### Stored items
........
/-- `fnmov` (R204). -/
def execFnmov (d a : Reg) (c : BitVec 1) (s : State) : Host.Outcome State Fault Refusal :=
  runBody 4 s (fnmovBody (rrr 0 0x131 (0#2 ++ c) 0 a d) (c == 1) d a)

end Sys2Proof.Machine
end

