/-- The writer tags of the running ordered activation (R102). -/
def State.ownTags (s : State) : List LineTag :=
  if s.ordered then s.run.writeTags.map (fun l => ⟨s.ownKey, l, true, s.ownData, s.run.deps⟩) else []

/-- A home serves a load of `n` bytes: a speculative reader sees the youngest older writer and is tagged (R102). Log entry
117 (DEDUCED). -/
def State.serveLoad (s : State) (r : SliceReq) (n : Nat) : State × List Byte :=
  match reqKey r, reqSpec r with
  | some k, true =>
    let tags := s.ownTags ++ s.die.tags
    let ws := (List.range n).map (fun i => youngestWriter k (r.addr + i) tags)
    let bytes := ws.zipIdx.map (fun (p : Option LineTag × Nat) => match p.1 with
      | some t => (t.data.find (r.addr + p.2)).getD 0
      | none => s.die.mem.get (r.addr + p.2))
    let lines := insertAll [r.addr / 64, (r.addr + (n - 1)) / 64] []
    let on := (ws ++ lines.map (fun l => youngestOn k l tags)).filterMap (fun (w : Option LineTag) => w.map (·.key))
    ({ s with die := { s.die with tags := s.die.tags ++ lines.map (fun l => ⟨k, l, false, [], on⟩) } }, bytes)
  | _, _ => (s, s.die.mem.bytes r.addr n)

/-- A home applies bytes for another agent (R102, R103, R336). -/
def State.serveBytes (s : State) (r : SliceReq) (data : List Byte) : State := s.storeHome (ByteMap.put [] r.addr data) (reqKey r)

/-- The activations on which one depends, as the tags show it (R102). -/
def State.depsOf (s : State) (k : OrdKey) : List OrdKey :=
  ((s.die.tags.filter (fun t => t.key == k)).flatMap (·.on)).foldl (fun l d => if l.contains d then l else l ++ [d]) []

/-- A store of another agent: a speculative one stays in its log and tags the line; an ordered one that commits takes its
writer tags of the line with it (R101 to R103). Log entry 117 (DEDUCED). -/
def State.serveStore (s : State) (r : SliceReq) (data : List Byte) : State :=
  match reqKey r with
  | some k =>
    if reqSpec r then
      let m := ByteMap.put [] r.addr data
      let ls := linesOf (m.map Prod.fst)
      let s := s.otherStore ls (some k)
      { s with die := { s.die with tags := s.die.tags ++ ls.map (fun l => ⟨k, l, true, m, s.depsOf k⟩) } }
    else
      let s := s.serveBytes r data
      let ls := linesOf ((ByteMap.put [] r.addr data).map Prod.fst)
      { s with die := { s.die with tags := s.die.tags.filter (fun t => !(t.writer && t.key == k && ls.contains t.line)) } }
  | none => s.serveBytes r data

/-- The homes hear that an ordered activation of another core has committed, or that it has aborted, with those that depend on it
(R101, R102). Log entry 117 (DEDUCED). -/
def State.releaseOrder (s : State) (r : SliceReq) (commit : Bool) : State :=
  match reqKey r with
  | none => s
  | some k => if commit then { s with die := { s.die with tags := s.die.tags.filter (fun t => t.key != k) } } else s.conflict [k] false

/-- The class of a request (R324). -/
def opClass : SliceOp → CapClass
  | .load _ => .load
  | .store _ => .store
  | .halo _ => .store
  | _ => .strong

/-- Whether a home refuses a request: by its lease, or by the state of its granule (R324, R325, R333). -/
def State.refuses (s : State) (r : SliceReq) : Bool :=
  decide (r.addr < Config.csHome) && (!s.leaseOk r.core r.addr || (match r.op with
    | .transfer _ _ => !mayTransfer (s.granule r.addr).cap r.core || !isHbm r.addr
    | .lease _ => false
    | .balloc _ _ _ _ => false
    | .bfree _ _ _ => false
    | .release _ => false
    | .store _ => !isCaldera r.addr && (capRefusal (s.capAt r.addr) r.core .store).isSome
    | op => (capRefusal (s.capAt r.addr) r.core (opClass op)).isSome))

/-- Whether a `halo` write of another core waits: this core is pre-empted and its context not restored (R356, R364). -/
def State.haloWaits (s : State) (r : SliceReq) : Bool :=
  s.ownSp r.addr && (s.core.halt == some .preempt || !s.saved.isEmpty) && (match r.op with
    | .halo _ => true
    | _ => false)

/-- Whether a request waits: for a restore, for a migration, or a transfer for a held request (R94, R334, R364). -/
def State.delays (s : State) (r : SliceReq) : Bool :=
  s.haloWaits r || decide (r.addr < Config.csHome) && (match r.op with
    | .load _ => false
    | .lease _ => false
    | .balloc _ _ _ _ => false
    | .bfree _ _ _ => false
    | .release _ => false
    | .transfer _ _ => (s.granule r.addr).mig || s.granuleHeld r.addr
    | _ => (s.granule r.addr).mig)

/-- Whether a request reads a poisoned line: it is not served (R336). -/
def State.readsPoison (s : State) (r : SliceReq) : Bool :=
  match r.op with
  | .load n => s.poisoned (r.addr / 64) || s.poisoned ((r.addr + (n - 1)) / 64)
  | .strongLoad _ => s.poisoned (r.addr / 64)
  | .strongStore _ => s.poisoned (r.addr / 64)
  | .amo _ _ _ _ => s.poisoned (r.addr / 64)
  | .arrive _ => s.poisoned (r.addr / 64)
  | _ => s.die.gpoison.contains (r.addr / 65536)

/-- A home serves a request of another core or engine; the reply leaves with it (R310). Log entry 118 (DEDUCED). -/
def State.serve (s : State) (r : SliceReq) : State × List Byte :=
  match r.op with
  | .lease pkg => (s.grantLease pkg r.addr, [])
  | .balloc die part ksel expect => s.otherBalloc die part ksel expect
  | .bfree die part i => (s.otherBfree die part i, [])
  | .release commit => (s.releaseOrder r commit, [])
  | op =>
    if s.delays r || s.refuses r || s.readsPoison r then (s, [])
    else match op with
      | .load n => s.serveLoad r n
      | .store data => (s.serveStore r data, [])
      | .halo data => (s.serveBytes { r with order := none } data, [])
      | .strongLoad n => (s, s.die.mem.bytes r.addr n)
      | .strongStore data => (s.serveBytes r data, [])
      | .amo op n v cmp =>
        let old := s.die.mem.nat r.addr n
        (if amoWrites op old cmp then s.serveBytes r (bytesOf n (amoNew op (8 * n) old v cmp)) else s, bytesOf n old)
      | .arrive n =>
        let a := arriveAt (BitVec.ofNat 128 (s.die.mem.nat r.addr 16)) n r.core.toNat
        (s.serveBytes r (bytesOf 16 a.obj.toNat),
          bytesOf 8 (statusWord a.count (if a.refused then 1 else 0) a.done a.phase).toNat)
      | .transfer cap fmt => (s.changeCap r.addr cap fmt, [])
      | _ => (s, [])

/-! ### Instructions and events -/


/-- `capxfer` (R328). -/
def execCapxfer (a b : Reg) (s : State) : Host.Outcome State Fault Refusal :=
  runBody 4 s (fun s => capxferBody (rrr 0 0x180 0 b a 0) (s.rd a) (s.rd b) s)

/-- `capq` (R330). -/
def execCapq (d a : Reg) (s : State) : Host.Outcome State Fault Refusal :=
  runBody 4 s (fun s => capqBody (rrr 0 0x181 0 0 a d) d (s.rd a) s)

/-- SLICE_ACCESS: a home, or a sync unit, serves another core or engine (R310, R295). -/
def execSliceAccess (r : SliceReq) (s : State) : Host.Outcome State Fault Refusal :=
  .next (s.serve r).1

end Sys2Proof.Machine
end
........
### Directions for this task
Could you retype every line of the data exactly?

### Exercise answer
/-- `fnmov` (R204). -/
def execFnmov (d a : Reg) (c : BitVec 1) (s : State) : Host.Outcome State Fault Refusal :=
  runBody 4 s (fnmovBody (rrr 0 0x131 (0#2 ++ c) 0 a d) (c == 1) d a)

end Sys2Proof.Machine
end

/-- The writer tags of the running ordered activation (R102). -/
def State.ownTags (s : State) : List LineTag :=
  if s.ordered then s.run.writeTags.map (fun l => ⟨s.ownKey, l, true, s.ownData, s.run.deps⟩) else []

/-- A home serves a load of `n` bytes: a speculative reader sees the youngest older writer and is tagged (R102). Log entry
117 (DEDUCED). -/
def State.serveLoad (s : State) (r : SliceReq) (n : Nat) : State × List Byte :=
  match reqKey r, reqSpec r with
  | some k, true =>
    let tags := s.ownTags ++ s.die.tags
    let ws := (List.range n).map (fun i => youngestWriter k (r.addr + i) tags)
    let bytes := ws.zipIdx.map (fun (p : Option LineTag × Nat) => match p.1 with
      | some t => (t.data.find (r.addr + p.2)).getD 0
      | none => s.die.mem.get (r.addr + p.2))
    let lines := insertAll [r.addr / 64, (r.addr + (n - 1)) / 64] []
    let on := (ws ++ lines.map (fun l => youngestOn k l tags)).filterMap (fun (w : Option LineTag) => w.map (·.key))
    ({ s with die := { s.die with tags := s.die.tags ++ lines.map (fun l => ⟨k, l, false, [], on⟩) } }, bytes)
  | _, _ => (s, s.die.mem.bytes r.addr n)

/-- A home applies bytes for another agent (R102, R103, R336). -/
def State.serveBytes (s : State) (r : SliceReq) (data : List Byte) : State := s.storeHome (ByteMap.put [] r.addr data) (reqKey r)

/-- The activations on which one depends, as the tags show it (R102). -/
def State.depsOf (s : State) (k : OrdKey) : List OrdKey :=
  ((s.die.tags.filter (fun t => t.key == k)).flatMap (·.on)).foldl (fun l d => if l.contains d then l else l ++ [d]) []

/-- A store of another agent: a speculative one stays in its log and tags the line; an ordered one that commits takes its
writer tags of the line with it (R101 to R103). Log entry 117 (DEDUCED). -/
def State.serveStore (s : State) (r : SliceReq) (data : List Byte) : State :=
  match reqKey r with
  | some k =>
    if reqSpec r then
      let m := ByteMap.put [] r.addr data
      let ls := linesOf (m.map Prod.fst)
      let s := s.otherStore ls (some k)
      { s with die := { s.die with tags := s.die.tags ++ ls.map (fun l => ⟨k, l, true, m, s.depsOf k⟩) } }
    else
      let s := s.serveBytes r data
      let ls := linesOf ((ByteMap.put [] r.addr data).map Prod.fst)
      { s with die := { s.die with tags := s.die.tags.filter (fun t => !(t.writer && t.key == k && ls.contains t.line)) } }
  | none => s.serveBytes r data

/-- The homes hear that an ordered activation of another core has committed, or that it has aborted, with those that depend on it
(R101, R102). Log entry 117 (DEDUCED). -/
def State.releaseOrder (s : State) (r : SliceReq) (commit : Bool) : State :=
  match reqKey r with
  | none => s
  | some k => if commit then { s with die := { s.die with tags := s.die.tags.filter (fun t => t.key != k) } } else s.conflict [k] false

/-- The class of a request (R324). -/
def opClass : SliceOp → CapClass
  | .load _ => .load
  | .store _ => .store
  | .halo _ => .store
  | _ => .strong

/-- Whether a home refuses a request: by its lease, or by the state of its granule (R324, R325, R333). -/
def State.refuses (s : State) (r : SliceReq) : Bool :=
  decide (r.addr < Config.csHome) && (!s.leaseOk r.core r.addr || (match r.op with
    | .transfer _ _ => !mayTransfer (s.granule r.addr).cap r.core || !isHbm r.addr
    | .lease _ => false
    | .balloc _ _ _ _ => false
    | .bfree _ _ _ => false
    | .release _ => false
    | .store _ => !isCaldera r.addr && (capRefusal (s.capAt r.addr) r.core .store).isSome
    | op => (capRefusal (s.capAt r.addr) r.core (opClass op)).isSome))

/-- Whether a `halo` write of another core waits: this core is pre-empted and its context not restored (R356, R364). -/
def State.haloWaits (s : State) (r : SliceReq) : Bool :=
  s.ownSp r.addr && (s.core.halt == some .preempt || !s.saved.isEmpty) && (match r.op with
    | .halo _ => true
    | _ => false)

/-- Whether a request waits: for a restore, for a migration, or a transfer for a held request (R94, R334, R364). -/
def State.delays (s : State) (r : SliceReq) : Bool :=
  s.haloWaits r || decide (r.addr < Config.csHome) && (match r.op with
    | .load _ => false
    | .lease _ => false
    | .balloc _ _ _ _ => false
    | .bfree _ _ _ => false
    | .release _ => false
    | .transfer _ _ => (s.granule r.addr).mig || s.granuleHeld r.addr
    | _ => (s.granule r.addr).mig)

/-- Whether a request reads a poisoned line: it is not served (R336). -/
def State.readsPoison (s : State) (r : SliceReq) : Bool :=
  match r.op with
  | .load n => s.poisoned (r.addr / 64) || s.poisoned ((r.addr + (n - 1)) / 64)
  | .strongLoad _ => s.poisoned (r.addr / 64)
  | .strongStore _ => s.poisoned (r.addr / 64)
  | .amo _ _ _ _ => s.poisoned (r.addr / 64)
  | .arrive _ => s.poisoned (r.addr / 64)
  | _ => s.die.gpoison.contains (r.addr / 65536)

/-- A home serves a request of another core or engine; the reply leaves with it (R310). Log entry 118 (DEDUCED). -/
def State.serve (s : State) (r : SliceReq) : State × List Byte :=
  match r.op with
  | .lease pkg => (s.grantLease pkg r.addr, [])
  | .balloc die part ksel expect => s.otherBalloc die part ksel expect
  | .bfree die part i => (s.otherBfree die part i, [])
  | .release commit => (s.releaseOrder r commit, [])
  | op =>
    if s.delays r || s.refuses r || s.readsPoison r then (s, [])
    else match op with
      | .load n => s.serveLoad r n
      | .store data => (s.serveStore r data, [])
      | .halo data => (s.serveBytes { r with order := none } data, [])
      | .strongLoad n => (s, s.die.mem.bytes r.addr n)
      | .strongStore data => (s.serveBytes r data, [])
      | .amo op n v cmp =>
        let old := s.die.mem.nat r.addr n
        (if amoWrites op old cmp then s.serveBytes r (bytesOf n (amoNew op (8 * n) old v cmp)) else s, bytesOf n old)
      | .arrive n =>
        let a := arriveAt (BitVec.ofNat 128 (s.die.mem.nat r.addr 16)) n r.core.toNat
        (s.serveBytes r (bytesOf 16 a.obj.toNat),
          bytesOf 8 (statusWord a.count (if a.refused then 1 else 0) a.done a.phase).toNat)
      | .transfer cap fmt => (s.changeCap r.addr cap fmt, [])
      | _ => (s, [])

/-! ### Instructions and events -/


/-- `capxfer` (R328). -/
def execCapxfer (a b : Reg) (s : State) : Host.Outcome State Fault Refusal :=
  runBody 4 s (fun s => capxferBody (rrr 0 0x180 0 b a 0) (s.rd a) (s.rd b) s)

/-- `capq` (R330). -/
def execCapq (d a : Reg) (s : State) : Host.Outcome State Fault Refusal :=
  runBody 4 s (fun s => capqBody (rrr 0 0x181 0 0 a d) d (s.rd a) s)

/-- SLICE_ACCESS: a home, or a sync unit, serves another core or engine (R310, R295). -/
def execSliceAccess (r : SliceReq) (s : State) : Host.Outcome State Fault Refusal :=
  .next (s.serve r).1

end Sys2Proof.Machine
end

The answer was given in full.